El arreglador de zapatos
Por Elena Nura


Mi padre me dijo que había sido zapatero allá de joven. También marinero, agricultor, y unas cuantas cosas más con las que se ganaba la vida. Pero lo de zapatero no me lo imaginaba. Sólo cuando lo vi en una foto en blanco y negro se me hizo su imagen. Allí bien puesto él, con los siete machos, que así se llamaba su compaña.

Ser zapatero era como recoger los pasos de las gentes. Arreglárselos para que siguieran andando por este mundo.

Antes no había Carrefour, ni Sara,
Ni centros comerciales, ni marcas caras,
Ni baratas.
Antes los más, usaban alpargatas.

Pero algunos tenían unos zapatos para los domingos. Se los compraban de jóvenes y les duraban toda la vida. Porque claro, los usaban pocas veces.

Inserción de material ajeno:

-- ==== Sys2Proof/Machine/Rs.lean ====
section
/-! DEFINITION. The RS unit: the divisor polynomial, the remainder, and `RSINIT`, `RSREM`, `PUTR`, `CLRR`, `GETE`, `GETG`
(41_reed_solomon.md R110 to R120). -/

namespace Sys2Proof.Machine

/-- The array shifted one place towards index 0, a zero entering at the end. -/
def shiftIn (c : List Byte) : List Byte := c.drop 1 ++ [0#8]

/-- One round of `rs_divisor`: multiply the polynomial by (x + root) (41_reed_solomon.md R111). -/
def divisorRound (c : List Byte) (root : Byte) : List Byte :=
  List.zipWith (· ^^^ ·) (c.map fun a => gfMul a root) (shiftIn c)

/-- `i` rounds of `rs_divisor` from the array `c` and the root `root` (41_reed_solomon.md R111). -/
def divisorRounds : Nat → List Byte → Byte → List Byte
  | 0, c, _ => c
  | i + 1, c, root => divisorRounds i (divisorRound c root) (gfMul root Config.fieldGenerator)

/-- `rs_divisor(d)`: the divisor's coefficients without the leading 1, highest first (41_reed_solomon.md R110, R111). DESIGN CHOICE
(assumption 16): for d outside 1 to 255, which only a table of which the spec does not speak can give, what the rounds leave. -/
def rsDivisor (d : Nat) : List Byte := divisorRounds d (List.replicate (d - 1) 0#8 ++ [1#8]) 1#8

/-- One byte of `rs_remainder` (41_reed_solomon.md R112). -/
def remainderRound (c rem : List Byte) (b : Byte) : List Byte :=
  List.zipWith (· ^^^ ·) (shiftIn rem) (c.map fun a => gfMul a (b ^^^ rem.headD 0#8))

/-- `rs_remainder(c, data)` (41_reed_solomon.md R112). -/
def rsRemainder (c data : List Byte) : List Byte :=
  data.foldl (remainderRound c) (List.replicate c.length 0#8)

/-- `RSINIT idx` (41_reed_solomon.md R114). -/
def rsinit (idx : BitVec 16) (s : State) : State :=
  if idx.toNat < 1 ∨ 255 < idx.toNat then raise .invalidArgument s
  else
    respond (idx.setWidth 24)
      { s with rs := { s.rs with
          div := rsDivisor idx.toNat, deg := idx.setWidth 8, gv := 1, elen := 0, ebuf := [] } }

/-- `RSREM` (41_reed_solomon.md R115). -/
def rsrem (s : State) : State :=
  if s.rs.gv = 0#1 then raise .invalidArgument s
  else if s.rs.rlen = 0#16 then raise .invalidArgument s
  else
    respond (s.rs.deg.setWidth 24)
      { s with rs := { s.rs with
          ebuf := rsRemainder (bytesOf s.rs.div s.rs.deg.toNat) (bytesOf s.rs.rbuf s.rs.rlen.toNat)
          elen := s.rs.deg } }

/-- `PUTR b` (41_reed_solomon.md R116). -/
def putr (cfg : Configuration) (b : Byte) (s : State) : State :=
  if s.rs.rlen.toNat = cfg.capacities.rbufCap then raise .invalidArgument s
  else
    respond ((s.rs.rlen + 1).setWidth 24)
      { s with rs := { s.rs with
          rbuf := bytesOf s.rs.rbuf s.rs.rlen.toNat ++ [b], rlen := s.rs.rlen + 1 } }

/-- `CLRR` (41_reed_solomon.md R117). -/
def clrr (s : State) : State := respond 0 { s with rs := { s.rs with rlen := 0, rbuf := [] } }

/-- `GETE idx` (41_reed_solomon.md R118). -/
def gete (idx : BitVec 16) (s : State) : State :=
  if s.rs.elen.toNat ≤ idx.toNat then raise .invalidArgument s
  else respond ((byteAt s.rs.ebuf idx.toNat).setWidth 24) s

/-- `GETG idx` (41_reed_solomon.md R119). -/
def getg (idx : BitVec 16) (s : State) : State :=
  if s.rs.deg.toNat ≤ idx.toNat then raise .invalidArgument s
  else respond ((byteAt s.rs.div idx.toNat).setWidth 24) s

/-- `RSINIT` as a command. -/
def execRsinit (idx : BitVec 16) (s : State) : Host.Outcome State Fault Refusal := ended (whenRunning (rsinit idx) s)
/-- `RSREM` as a command. -/
def execRsrem (s : State) : Host.Outcome State Fault Refusal := ended (whenRunning rsrem s)
/-- `PUTR` as a command. -/
def execPutr (b : Byte) (s : State) : Host.Outcome State Fault Refusal := ended (whenRunning (putr specConfig b) s)
/-- `CLRR` as a command. -/
def execClrr (s : State) : Host.Outcome State Fault Refusal := ended (whenRunning clrr s)
/-- `GETE` as a command. -/
def execGete (idx : BitVec 16) (s : State) : Host.Outcome State Fault Refusal := ended (whenRunning (gete idx) s)
/-- `GETG` as a command. -/
def execGetg (idx : BitVec 16) (s : State) : Host.Outcome State Fault Refusal := ended (whenRunning (getg idx) s)

end Sys2Proof.Machine
end

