-- ==== Sys2Proof/Machine/BitStrings.lean ====
section
/-! DEFINITION. Bit strings and codewords, most significant bit first (00_scope.md R10, 20_memory.md R55). -/

namespace Sys2Proof.Machine

/-- `bits_n(v)`: item i is bit n−1−i of v (00_scope.md R10). DESIGN CHOICE (assumption 16): the low n bits of a v that does not
fit, for which the spec gives no string. -/
def bitsOfNat (n v : Nat) : Bits := (List.range n).map fun i => v.testBit (n - 1 - i)

/-- `zeros(n)`. -/
def zeroBits (n : Nat) : Bits := List.replicate n false

/-- The eight bits of a codeword, bit 7 first (20_memory.md R55). -/
def bitsOfByte (b : Byte) : Bits := bitsOfNat 8 b.toNat

/-- The number a bit string spells, first bit the most significant. -/
def natOfBits (bs : Bits) : Nat := bs.foldl (fun v b => 2 * v + b.toNat) 0

/-- The codewords of a bit string whose length is a multiple of 8 (44_codeword_assembler.md R183); bits short of a full
codeword, which no caller leaves, make none. -/
def codewordsOf : Bits → List Byte
  | b7 :: b6 :: b5 :: b4 :: b3 :: b2 :: b1 :: b0 :: rest =>
      BitVec.ofNat 8 (natOfBits [b7, b6, b5, b4, b3, b2, b1, b0]) :: codewordsOf rest
  | _ => []

/-- The bits of a codeword sequence, each codeword's bit 7 first (45_matrix_builder.md R212). -/
def bitsOfBytes (bs : List Byte) : Bits := bs.flatMap bitsOfByte

end Sys2Proof.Machine
end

Pero a pesar de ello llegaba el día que se les hacía un agujero en la suela. Allí dónde el dedo gordo aprieta el suelo para levantar la pierna a cada paso. Y entonces había que llevarlos al arreglador de zapatos. Sí mi padre fue arreglador de zapatos.

Marcaba sobre lámina de goma el dibujo del contorno, luego lo cortaba y lo pegaba. Metía el zapato en el yunque y boca abajo lo reafirmaba con clavitos chiquititos. Y esa, nunca más se despegaba.

Yo de esa labor heredé una horma, el yunque, un par de berbiquíes y un cepillo de madera. Y aunque con otros fines a todos les he dado uso. Los objetos antiguos no suelen ser útiles hoy en día. Han perdido su funcionalidad, y en la mayoría de los casos se convierten en objetos de culto para los románticos que los exponen en repisas y alacenas. Como pequeños museos domésticos repartidos por toda nuestra geografía. Amén de su sentido estético o nostálgico, carecen de valor alguno. Son meramente memoria acumulada que evoca el pasado.

En nuestros días la vida entre portátiles con wify ratones inalámbricos, ipad, ipod y el resto de familiares con la misma raíz léxica. ¿A quién se le ocurre acumular tal cantidad de restos y artilugios pasados de moda y de valor? ¿Para qué?

Pues yo he encontrado rebuscando entre mi taller, hasta veinte objetos de esos. Entre lecheros con los que mi abuela traía la leche de las cabras de allá arriba de las huertas, a un barreño donde mi madre nos bañaba de chicos, hasta una plancha de las que se calentaban en el fogón. Y entonces me he dado cuenta que soy una de esas nostálgicas. Yo creía que los acumulaba porque me gustan las herramientas, los objetos las formas, los diseños, y todo eso relacionado con el lado escultórico mío. Pero no, lo he acumulado porque en el fondo, de esa vida, me he quedado con cierto sabor a pérdida.


Fueron tiempos difíciles, duros, de verdadera penuria. De alimentarse con poco y con poco salir adelante. Pero y la prisa, ¿dónde estaba? No estaba. Y ese pequeño detalle es el que me ha hecho recolectarlos. Como si ese hecho me hiciera vivir con más calma, con el tiempo más comedido. Más sosegado.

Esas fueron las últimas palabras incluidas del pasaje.